YOUR GOAL. Write the entries out exactly, with the final line being the one containing "rw [ih, tmWriteByte_err]".

Stored data entries:
theorem unmapKick_keepsLoss (s : State) : KeepsLoss s (unmapKick s) := by
  unfold unmapKick
  extract_lets opened s1
  have h1 : KeepsLoss s s1 := KeepsLoss.foldl (fun t c => by
    split
    · split
      · exact KeepsLoss.refl t
      · exact endHeld_keepsLoss ..
    · exact KeepsLoss.refl t) _ s
  exact h1.before

theorem destroyKick_keepsLoss (s : State) : KeepsLoss s (destroyKick s) := by
  refine KeepsLoss.foldl (fun t c => ?_) _ s
  split
  · split
    · exact KeepsLoss.refl t
    · exact (endHeld_keepsLoss ..).after
  · exact KeepsLoss.refl t

theorem drainKick_keepsLoss (s : State) : KeepsLoss s (drainKick s) :=
  (drainsKick_keepsLoss s).trans ((unmapKick_keepsLoss _).trans (destroyKick_keepsLoss _))

/-! ## Memory -/

theorem stgWrite_err (o : Nat) (bs : Bytes) (s : State) : (stgWrite o bs s).err = s.err := by
  induction bs generalizing o s with
  | nil => rfl
  | cons x r ih => exact ih _ _

theorem tmWriteByte_err (b : Nat) (x : Byte) (s : State) : (tmWriteByte b x s).err = s.err := by
  unfold tmWriteByte
  split <;> rfl

theorem tmWriteGo_err (o : Nat) (bs : Bytes) (s : State) : (tmWriteGo o bs s).err = s.err := by
  induction bs generalizing o s with
  | nil => rfl
  | cons x r ih =>
    unfold tmWriteGo
    rw [ih, tmWriteByte_err]

theorem busSend_err (relaxed poisoned : Bool) (a : Nat) (bs : Bytes) (s : State) : (busSend relaxed poisoned a bs s).err = s.err := by
  unfold busSend
  split <;> rfl

theorem localWrite_err (a : W64) (bs : Bytes) (s : State) : (localWrite a bs s).err = s.err := by
  unfold localWrite
  extract_lets o
  split
  · exact stgWrite_err ..
  · exact tmWriteGo_err ..
  · exact foldl_frame (π := State.err) fun t _ => busSend_err _ _ _ _ t
  · rfl

theorem localWrite_keepsLoss (a : W64) (bs : Bytes) (s : State) : KeepsLoss s (localWrite a bs s) :=
  KeepsLoss.of_ni ((localWrite_apart a bs).ni s) (ErrsKept.of_eq (localWrite_err ..))

/-! ## The ends of collectives -/

theorem spoilDest_keepsLoss (x : Ctx) (status : Byte) (s : State) : KeepsLoss s (spoilDest x status s) := by
  unfold spoilDest
  split
  · exact KeepsLoss.refl s
  · extract_lets prot keep
    split
    · exact KeepsLoss.refl s
    · exact KeepsLoss.foldl (fun t _ => (localWrite_keepsLoss ..).before) _ s

theorem countLaggard_keepsLoss (x : Ctx) (s : State) : KeepsLoss s (countLaggard x s) := by
  unfold countLaggard
  split
  · exact KeepsLoss.refl s
  · extract_lets own l s1
    have h1 : KeepsLoss s s1 := (KeepsLoss.refl s).before
    split
    · exact h1
    · exact h1.trans (KeepsLoss.of_unposted (busWrite_unposted ..) (ErrsKept.of_eq (busWrite_err ..)))

theorem routeFail_keepsLoss (x : Ctx) (status : Byte) (s : State) : KeepsLoss s (routeFail x status s) := by
  unfold routeFail
  split
  · exact KeepsLoss.refl s
  · extract_lets s1 prot
    split
    · exact (localWrite_keepsLoss ..).after
    · exact (KeepsLoss.refl s).before

theorem completeCtx_keepsLoss (x : Ctx) (status : Byte) (result : W64) (valid : Bool) (s : State) :
    KeepsLoss s (completeCtx x status result valid s) := by
  unfold completeCtx
  extract_lets many lagOk c s1
  have hdrop : KeepsLoss s (dropCtx x s) := (KeepsLoss.refl s).before
  have h1 : KeepsLoss s s1 := hdrop.trans ((routeFail_keepsLoss ..).trans
    (KeepsLoss.of_unposted (postCompletion_unposted ..) (postCompletion_errsKept ..)))
  refine KeepsLoss.trans ?_ (drainKick_keepsLoss _)
  split
  · exact h1.trans (countLaggard_keepsLoss x s1)
  · exact h1

theorem failCtx_keepsLoss (x : Ctx) (status : Byte) (result : W64) (s : State) : KeepsLoss s (failCtx x status result s) :=
  (spoilDest_keepsLoss ..).trans (completeCtx_keepsLoss ..)

/-! ## What the loss of a node ends -/

theorem lostCollectives_keepsLoss (lost : List Coord) (s : State) : KeepsLoss s (lostCollectives lost s) := by
  unfold lostCollectives
  extract_lets s1
  have h1 : KeepsLoss s s1 := KeepsLoss.foldl (fun t x => by
    split
    · exact KeepsLoss.refl t
    · split
      · exact KeepsLoss.refl t
      · split
        · exact KeepsLoss.refl t
        · exact failCtx_keepsLoss ..) _ s
  refine h1.trans (KeepsLoss.foldl (fun t y => ?_) _ s1)
  split
  · exact KeepsLoss.refl t
  · split
    · exact KeepsLoss.refl t
    · exact (KeepsLoss.refl t).before

theorem forgetReqs_keepsLoss (l : List Req) (s : State) : KeepsLoss s (l.foldl (fun t r => forgetReq r.num t) s) :=
  KeepsLoss.foldl (fun t _ => (KeepsLoss.refl t).before) l s

theorem settleXfer_keepsLoss (id : Nat) (s : State) : KeepsLoss s (settleXfer id s) := by
  have hend (c : Cmd) (status flags : Byte) (result : W64) : KeepsLoss s (unmapKick (endCmd c status flags result s)) :=
    (endCmd_keepsLoss ..).trans (unmapKick_keepsLoss _)
  unfold settleXfer
  split
  · exact KeepsLoss.refl s
  · split
    · exact KeepsLoss.refl s
    · extract_lets fin
      have hfin (x : Xfer) : KeepsLoss s (fin x) := by
        unfold fin
        split
        · exact KeepsLoss.refl s
        · split
          · exact hend ..
          · split
            · exact hend ..
            · split <;> exact hend ..
      split
      · exact hfin _
      · exact hfin _
      · exact KeepsLoss.refl s

theorem lostCmd_keepsLoss (c : Coord) (s : State) (m : Cmd) : KeepsLoss s (lostCmd c s m) := by
  unfold lostCmd
  extract_lets rankEnd
  have hend (rank : BitVec 18) : KeepsLoss s (rankEnd rank) :=
    (forgetReqs_keepsLoss _ s).trans ((endCmd_keepsLoss ..).trans (unmapKick_keepsLoss _))
  split
  · split
    · exact hend _
    · exact KeepsLoss.refl s
  · extract_lets dataOut sig
    split
    · exact hend _
    · split
      · exact (forgetReqs_keepsLoss _ s).before.trans (settleXfer_keepsLoss ..)
      · exact KeepsLoss.refl s
  · split
    · exact (forgetReqs_keepsLoss _ s).trans (endCmd_keepsLoss ..)
    · exact KeepsLoss.refl s
  · exact KeepsLoss.refl s

theorem roundOver_keepsLoss (num : W32) (s : State) : KeepsLoss s (roundOver num s) :=
  (KeepsLoss.foldl (fun _ _ => endHeld_keepsLoss ..) _ _).after

theorem lostRounds_keepsLoss (c : Coord) (s : State) : KeepsLoss s (lostRounds c s) :=
  (KeepsLoss.foldl (fun t (r : Round) => roundOver_keepsLoss r.num t) _ _).after

theorem lostWork_keepsLoss (c : Coord) (lost : List Coord) (s : State) :
    KeepsLoss s (lostRounds c ((lostCollectives lost s).cmds.foldl (lostCmd c) (lostCollectives lost s))) :=
  (lostCollectives_keepsLoss ..).trans ((KeepsLoss.foldl (lostCmd_keepsLoss c) _ _).trans (lostRounds_keepsLoss ..))

/-! ## The lost set -/

/-- 16:R469, R472: a coordinate that the lost set has room for is in it; its error bit is set, and degraded routing starts anew. -/
theorem addLost_adds {s : State} (c : Coord) (hroom : s.ni.lost.length < 1024) : (addLost c s).ni.lost = c :: s.ni.lost ∧
    (addLost c s).err.status.getLsbD errNodeLost = true ∧ (addLost c s).ni.degradedAt = some (now s) := by
  unfold addLost
  extract_lets s1 _ s2 s3
  have h2 : s2 = setErr errNodeLost { s1 with ni := { s1.ni with lost := c :: s1.ni.lost } } := if_pos hroom
  have hwork : KeepsLoss s2 (lostRounds c (s3.cmds.foldl (lostCmd c) s3)) := lostWork_keepsLoss c (c :: s2.ni.lost) s2
  refine ⟨hwork.lost.trans (by rw [h2]; rfl), hwork.errs.bits _ ?_, hwork.degradedAt.trans (by rw [h2]; rfl)⟩
  rw [h2]
  exact setErr_sets (by decide) _

end Sys2Proof.Proofs


/-! The rows of node loss (16:R467 to R470, R472): probes and their answers, the notices of a loss and of a rejoin, a probe's time-out and
the end of degraded routing; O47 from them. -/

namespace Sys2Proof.Proofs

TASK RESPONSE.
theorem unmapKick_keepsLoss (s : State) : KeepsLoss s (unmapKick s) := by
  unfold unmapKick
  extract_lets opened s1
  have h1 : KeepsLoss s s1 := KeepsLoss.foldl (fun t c => by
    split
    · split
      · exact KeepsLoss.refl t
      · exact endHeld_keepsLoss ..
    · exact KeepsLoss.refl t) _ s
  exact h1.before

theorem destroyKick_keepsLoss (s : State) : KeepsLoss s (destroyKick s) := by
  refine KeepsLoss.foldl (fun t c => ?_) _ s
  split
  · split
    · exact KeepsLoss.refl t
    · exact (endHeld_keepsLoss ..).after
  · exact KeepsLoss.refl t

theorem drainKick_keepsLoss (s : State) : KeepsLoss s (drainKick s) :=
  (drainsKick_keepsLoss s).trans ((unmapKick_keepsLoss _).trans (destroyKick_keepsLoss _))

/-! ## Memory -/

theorem stgWrite_err (o : Nat) (bs : Bytes) (s : State) : (stgWrite o bs s).err = s.err := by
  induction bs generalizing o s with
  | nil => rfl
  | cons x r ih => exact ih _ _

theorem tmWriteByte_err (b : Nat) (x : Byte) (s : State) : (tmWriteByte b x s).err = s.err := by
  unfold tmWriteByte
  split <;> rfl

theorem tmWriteGo_err (o : Nat) (bs : Bytes) (s : State) : (tmWriteGo o bs s).err = s.err := by
  induction bs generalizing o s with
  | nil => rfl
  | cons x r ih =>
    unfold tmWriteGo
    rw [ih, tmWriteByte_err]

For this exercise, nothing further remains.